On a hill outside Dakar, Senegal, stands the African Renaisance Monument, unveiled in 2010. This massive bronze statue stands some 50 meters tall, depicting a man, woman and child, looking out to sea.
The idea of Africa’s renaissance is very much a dynamic reality. Across the continent, I see powerful trends of renewal and leadership to overcome the challenges of poverty, exclusion, and conflict. Africa is on the move, and the motor driving this is education – education for inclusion, for empowerment, and for peace. Africa’s renewal is starting on the benches of schools.
I saw this last week at the Al Azhar Centre of Excellence in the town of Mbao, not far from the Senegalese capital. This Centre allows students leaving Arab-Islamic schools to learn skills that will open new opportunities for decent work and foster new forms of solidarity.
This is a first motor of renewal. Living together must be taught – this is as much about values and skills for dialogue as skills for jobs. Teaching peace is key to prevent violent extremism, and a force for renewal.
Another is inclusion. In Derkle, Senegal, there is a centre that provides literacy classes for girls and women with disabilities – teaching them to read and write in Wolof, and arithmetic.
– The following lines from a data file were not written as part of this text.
/-- R170, R30: a FAULTED core is final with its fault, and a host move that raises on it gives the caller
the error and changes nothing.  That the first fault stands against R172's "each sets `fault`" is the
model's reading (notes/assumptions/7.md). -/
def Obligations.FaultedCoreKeepsItsFault : Prop :=
  ∀ (a : Int) (v : Cell) (r : List Cell) (e : FatalError) (s : State), s.fault = some e →
    (¬ (0 ≤ a ∧ a < s.cfg.memCapacity) →
      hostLoad a s = (.error (.outOfBounds a), s) ∧ hostStore a v s = (.error (.outOfBounds a), s)) ∧
    (s.cfg.memCapacity < r.length → loadProgram r s = (.error (.programTooLarge r.length), s)) ∧
    ∀ k : Nat, (hostRun k s) = s
end

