-- ==== Sys2Proof/Laws/PerInstr.lean ====
section
/-! SUPPORT. Facts of the syntax, one lemma per instruction. -/

namespace Sys2Proof.Laws

/-- The opcode map (R76) sends an instruction's own first token and operands back to it. -/
def OpcodeMap.Statement (i : Instr) : Prop :=
  classify { op := i.opToken, operands := i.operands } = .ok i

theorem OpcodeMap.add (ops : List Token) : OpcodeMap.Statement (.add ops) := rfl
theorem OpcodeMap.addi (ops : List Token) : OpcodeMap.Statement (.addi ops) := rfl
theorem OpcodeMap.sub (ops : List Token) : OpcodeMap.Statement (.sub ops) := rfl
theorem OpcodeMap.slt (ops : List Token) : OpcodeMap.Statement (.slt ops) := rfl
theorem OpcodeMap.bne (ops : List Token) : OpcodeMap.Statement (.bne ops) := rfl
theorem OpcodeMap.j (ops : List Token) : OpcodeMap.Statement (.j ops) := rfl
theorem OpcodeMap.jal (ops : List Token) : OpcodeMap.Statement (.jal ops) := rfl
theorem OpcodeMap.lw (ops : List Token) : OpcodeMap.Statement (.lw ops) := rfl
theorem OpcodeMap.sw (ops : List Token) : OpcodeMap.Statement (.sw ops) := rfl
theorem OpcodeMap.cache (ops : List Token) : OpcodeMap.Statement (.cache ops) := rfl
theorem OpcodeMap.halt (ops : List Token) : OpcodeMap.Statement (.halt ops) := rfl

end Sys2Proof.Laws
end

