/-! ## The record of J and its operand (R77, R78, R80) -/

theorem decode_one_operand {i : Instr} {a : Token} (hops : i.operands = [a])
    (ha : commaFree a = true) : decode (.text (i.opToken ++ ',' :: a)) = .ok i := by
  have hrecord : encode i = .text (i.opToken ++ ',' :: a) := by simp [encode, hops, joinCommas]
  rw [← hrecord]
  exact decode_encode (by simp [Instr.commaFree, hops, ha])

section Operand

variable {op tok : Token}

theorem oneInt_of_denotes {n : Int} (h : Denotes tok n) : oneInt op [tok] = .ok n :=
  intOperand_of_denotes h

theorem oneInt_of_noInteger (h : NoInteger tok) : oneInt op [tok] = .error (.invalidOperand tok) :=
  intOperand_of_noInteger h

theorem oneInt_of_length_ne {ops : List Token} (h : ops.length ≠ 1) :
    oneInt op ops = .error (.operandCountMismatch op ops.length) := by
  unfold oneInt
  split
  case h_1 => exact absurd rfl h
  case h_2 => rfl

end Operand

/-! ## The redirect -/

section Jump

variable {ops : List Token} {target : Token} {n : Int} {s t : State}

/-- R120, R159, R160: the target, scaled exactly, becomes the PC; there is no advance before the snapshot. -/
theorem exec_j_of_denotes (h : Denotes target n) :
    exec (.j [target]) s = .next { s with pc := n * 4, trace := s.trace ++ [.snapshot s.x] } := by
  rw [exec, execJ, oneInt_of_denotes h]
  rfl

/-- An operand list that does not resolve changes the fault field alone. -/
theorem exec_j_of_error {e : FatalError} (h : oneInt "J".toList ops = .error e) :
    exec (.j ops) s = .next { s with fault := some e } := by
  rw [exec, execJ, h]
  rfl

/-- R120, R152, R153: a jump keeps the core RUNNING, so the bound its target escaped is checked by the next
fetch, against the capacity the jump left alone. -/
theorem next_fetch_of_exec_j (hs : Running s) (h : Denotes target n)
    (hexec : exec (.j [target]) s = .next t) :
    (¬ (0 ≤ n * 4 ∧ n * 4 < s.cfg.memCapacity) →
      step t = .next { t with fault := some (.programCounterOutOfBounds (n * 4)) }) ∧
    (0 ≤ n * 4 → n * 4 < s.cfg.memCapacity → fetch t = loadCell (n * 4) t) := by
  obtain ⟨hpc, hcfg, hrun⟩ : t.pc = n * 4 ∧ t.cfg = s.cfg ∧ Running t := by
    obtain rfl := Host.Outcome.next.inj ((exec_j_of_denotes h).symm.trans hexec)
    exact ⟨rfl, rfl, hs⟩
  rw [← hpc, ← hcfg]
  exact ⟨step_eq_of_outside hrun, fun hlow hhigh => fetch_of_inBounds ⟨hlow, hhigh⟩⟩

end Jump

/-- Settles O5: the redirect, one clause for each way the operand fails to resolve, and the next fetch. -/
theorem jumpFollowsItsRule : Obligations.JumpFollowsItsRule where
  decodes := fun target => decode_one_operand (i := .j [target]) rfl
  result := fun _ _ _ => exec_j_of_denotes
  countFault := fun _ _ h => exec_j_of_error (oneInt_of_length_ne h)
  targetFault := fun _ _ h => exec_j_of_error (oneInt_of_noInteger h)
  nextFetch := fun _ _ _ _ => next_fetch_of_exec_j

/-! ## The opcodes without a meaning -/

/-- R150, R170: no step follows a raise. -/
theorem step_raise_ne_next (e : FatalError) (s u : State) : step (raise e s) ≠ .next u := fun h => by
  obtain ⟨⟨-, hfault⟩, -⟩ := step_cases h
  simp at hfault

/-- R157: an instruction whose meaning is `unimplemented` of its own opcode follows the rule the four share. -/
theorem unimplementedRule_of_exec {mk : List Token → Instr} {op : Token}
    (hop : ∀ ops, (mk ops).opToken = op) (hops : ∀ ops, (mk ops).operands = ops)
    (hexec : ∀ ops s, exec (mk ops) s = unimplemented op s) : UnimplementedRule op mk where
  decodes := fun ops h => by
    have hcomma : (mk ops).commaFree = true := by rwa [Instr.commaFree, hops, List.all_eq_true]
    have hrecord : encode (mk ops) = .text (joinCommas (op :: ops)) := by rw [encode, hop, hops]
    exact hrecord ▸ decode_encode hcomma
  raises := fun s ops => hexec ops s
  fatal := fun s t u ops h => by
    obtain rfl := Host.Outcome.next.inj ((hexec ops s).symm.trans h)
    exact step_raise_ne_next _ s u

/-- Settles O6: each of the four runs `unimplemented` of its own opcode. -/
theorem unimplementedOpcodesRaise : Obligations.UnimplementedOpcodesRaise :=
  ⟨unimplementedRule_of_exec (fun _ => rfl) (fun _ => rfl) (fun _ _ => rfl),
    unimplementedRule_of_exec (fun _ => rfl) (fun _ => rfl) (fun _ _ => rfl),
    unimplementedRule_of_exec (fun _ => rfl) (fun _ => rfl) (fun _ _ => rfl),
    unimplementedRule_of_exec (fun _ => rfl) (fun _ => rfl) (fun _ _ => rfl)⟩

end Sys2Proof.Proofs
end

section
/-! PROOFS. CACHE and HALT against their rules (R52, R140, R141). -/

namespace Sys2Proof.Proofs

open Sys2Proof.Machine

/-- R45, R161: where its own fetch misses, an instruction runs over the state with its line filled. -/
theorem step_eq_exec_of_miss {i : Instr} {s : State} (hs : Running s) (hon : s.mode = .on)
    (hb : inBounds s.pc s) (hmiss : lookup s.pc s = none) (instr : decode (backing s.pc s) = .ok i) :
    step s = exec i (emit (.cacheFill s.pc) (setLine s.pc (backing s.pc s) s)) :=
  step_eq_exec hs (loadCell_of_miss hb hon hmiss) instr

/-! ## CACHE -/

section Cache

variable {ops : List Token} {code : Token} {s : State}

/-- R159, R160: after a notification the run loop advances, and its snapshot comes second. -/
theorem finish_notified (text : Token) (s u : State) :
    finish s (.ok (emit (.notify text) u)) =
      .next { u with pc := u.pc + 1, trace := u.trace ++ [.notify text, .snapshot u.x] } := by
  have htrace : u.trace ++ [.notify text, .snapshot u.x] =
      u.trace ++ [.notify text] ++ [.snapshot u.x] := by simp
  rw [htrace]
  rfl

theorem exec_cache_off (h : Denotes code 0) :
    exec (.cache [code]) s =
      .next { s with pc := s.pc + 1, mode := .off, lines := []
                     trace := s.trace ++ [.notify "Cache OFF".toList, .snapshot s.x] } :=
  (exec_cache_of_denotes s h).trans (finish_notified _ s { clearLines s with mode := .off })

theorem exec_cache_on (h : Denotes code 1) :
    exec (.cache [code]) s =
      .next { s with pc := s.pc + 1, mode := .on
                     trace := s.trace ++ [.notify "Cache ON".toList, .snapshot s.x] } :=
  (exec_cache_of_denotes s h).trans (finish_notified _ s { s with mode := .on })

theorem exec_cache_flush (h : Denotes code 2) :
    exec (.cache [code]) s =
      .next { s with pc := s.pc + 1, lines := []
                     trace := s.trace ++ [.notify "Cache FLUSHED".toList, .snapshot s.x] } :=
  (exec_cache_of_denotes s h).trans (finish_notified _ s (clearLines s))

/-- An operand list that does not resolve changes the fault field alone. -/
theorem exec_cache_of_error {e : FatalError} (h : oneInt "CACHE".toList ops = .error e) :
    exec (.cache ops) s = .next { s with fault := some e } := by
  rw [exec, execCache, h]
  rfl

theorem cacheControl_of_unknown_code {c : Int} (h0 : c ≠ 0) (h1 : c ≠ 1) (h2 : c ≠ 2) :
    cacheControl c s = .error (.invalidCacheCode c) := by
  rw [cacheControl, if_neg h0, if_neg h1, if_neg h2]

theorem exec_cache_of_unknown_code {c : Int} (h : Denotes code c) (h0 : c ≠ 0) (h1 : c ≠ 1)
    (h2 : c ≠ 2) : exec (.cache [code]) s = .next { s with fault := some (.invalidCacheCode c) } := by
  rw [exec_cache_of_denotes s h, cacheControl_of_unknown_code h0 h1 h2]
  rfl

theorem decode_cache (h : commaFree code = true) :
    decode (.text ("CACHE".toList ++ ',' :: code)) = .ok (.cache [code]) :=
  decode_one_operand (i := .cache [code]) rfl h

/-- R52, R61: the line that its own fetch filled is among the lines that code 0 or 2 clears; the events are
those of the fill, then those of the instruction. -/
theorem cache_clears_own_line (hs : Running s) (hon : s.mode = .on) (hb : inBounds s.pc s)
    (hmiss : lookup s.pc s = none) (hcomma : commaFree code = true)
    (hcell : backing s.pc s = .text ("CACHE".toList ++ ',' :: code)) :
    (Denotes code 0 → ∃ t, step s = .next t ∧ (∀ i : Nat, lineAt i t = .invalid) ∧
      t.trace = s.trace ++ [.cacheFill s.pc, .notify "Cache OFF".toList, .snapshot s.x]) ∧
    (Denotes code 2 → ∃ t, step s = .next t ∧ (∀ i : Nat, lineAt i t = .invalid) ∧
      t.trace = s.trace ++ [.cacheFill s.pc, .notify "Cache FLUSHED".toList, .snapshot s.x]) := by
  have hstep := step_eq_exec_of_miss hs hon hb hmiss (hcell ▸ decode_cache hcomma)
  constructor
  · intro h
    exact ⟨_, hstep.trans (exec_cache_off h), fun _ => rfl, List.append_assoc ..⟩
  · intro h
    exact ⟨_, hstep.trans (exec_cache_flush h), fun _ => rfl, List.append_assoc ..⟩

end Cache

/-- Settles O7: the effect of each code, one clause for each way the operand fails, and the own fetch. -/
theorem cacheFollowsItsRule : Obligations.CacheFollowsItsRule where
  decodes := fun _ => decode_cache
  codeOff := fun _ _ h => ⟨_, exec_cache_off h, fun _ => rfl, rfl⟩
  codeOn := fun _ _ => exec_cache_on
  codeFlush := fun _ _ h => ⟨_, exec_cache_flush h, fun _ => rfl, rfl⟩
  countFault := fun _ _ h => exec_cache_of_error (oneInt_of_length_ne h)
  operandFault := fun _ _ h => exec_cache_of_error (oneInt_of_noInteger h)
  codeFault := fun _ _ _ => exec_cache_of_unknown_code
  ownFetch := fun _ _ hs hon h0 hn => cache_clears_own_line hs hon ⟨h0, hn⟩

/-! ## HALT -/

section Halt

variable {ops : List Token} {s : State}

/-- R73: the sentinel written as text is HALT, as the unwritten cell is. -/
theorem decode_text_sentinel : decode (.text textSentinel) = .ok (.halt []) := rfl

/-- R141: the operands are never looked at, and nothing but the flag is written. -/
theorem exec_halt : exec (.halt ops) s = .next { s with halted := true } := rfl

/-- R150: HALTED is terminal. -/
theorem step_enterHalted_ne_next (s u : State) : step (enterHalted s) ≠ .next u := fun h => by
  obtain ⟨⟨hhalt, -⟩, -⟩ := step_cases h
  simp at hhalt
These classes are another frontline of Africa’s renaissance.
Educating girls and women — especially those most marginalised — is a human right that empowers all society and drives economic growth. It lays the foundation for healthier societies, affecting maternal health and child mortality. For instance, if all girls in sub-Saharan Africa and South Asia had secondary education, child marriage would drop by 64% and early births by 59%. Our goal must be to keep girls in school for as long as possible, because this is essential to success across all the Sustainable Development Goals. This is why I welcome the new laws in Chad and Niger to retain girls in school at least to the age of 16 years old.
As with the Al Azhar Centre of Excellence, the Derkle centre is the work of partnership, with UNESCO supporting the National Collective for Alternative and Popular Education and the Women’s Commission of the Association of Disabled Persons of Senegal. This is another face of renewal – governments working hand-in-hand with civil society, backed by international organisations.
This is why Senegal was awarded this year’s UNESCO Confucius Prize for Literacy, in recognition of its efforts to advance literacy through new technologies and mobile phones, linking this with income-generation, especially for women.
Africa’s renaissance must also be environmental. Lake Chad embodies all current challenges – from environmental degradation due to climate change to poor management of natural resources, creating a cycle of poverty, migration and extremism that holds back the whole region. Tackling these challenges points to the importance of an international conference on Lake Chad, as proposed by Nigeria. Managing resources sustainably and inclusively is essential – this requires building capacity at every level, including with rising generations, to protect the unique treasures of Africa’s natural environment for the benefit of all, today and tomorrow.
Africa’s immense cultural wealth is another motor driving the continent’s renaissance, and this must also be taught. The cradle of humanity is today a powerhouse of cultural heritage and diversity. This is a wellspring for the continent’s rising cultural sector – we see this in Nigeria’s outstanding film industry, and the decision of Niger to launch an ambitious strategy for cultural renaissance, with a focus on youth mobilisation. Culture provides a foundation of belonging and confidence that is essential for meaningful development.
It is also a force for dialogue and reconciliation. I saw this in July 2015, when I attended the ceremony marking the rebuilding of Timbuktu’s fabled mosques and mausoleums, with UNESCO’s backing, after their destruction by violent extremists.
In Mali, I see the power for peace that is embodied by Africa’s millennial history of exchange and dialogue around faith and knowledge. This great past must be taught in schools and universities, to remind women and men on the continent and across the world of the history they share, and as the basis for a better future for all.
In 2013, the African Union celebrated its 50th anniversary under the theme of ‘Pan-Africanism and African Renaissance.’ I was honoured to attend the summit in Addis Ababa, when the Agenda 2063 was adopted, and my message then was clear — UNESCO’s cooperation with the African Union builds on shared values, on common objectives, on a vision of the future of the continent as a dynamic global leader.
This must start with Africa’s young women and men. More than 60% of the continent’s population is under 35 – empowering them means educating them, giving them tools to reach their dreams, to protect their environment, to build peace and live together.
This is happening today. In classrooms and literacy centres, in communities across the continent, Africa’s renaissance is on the move, nurturing humanity’s most powerful force for change, through education. This is the face of Africa’s renaissance.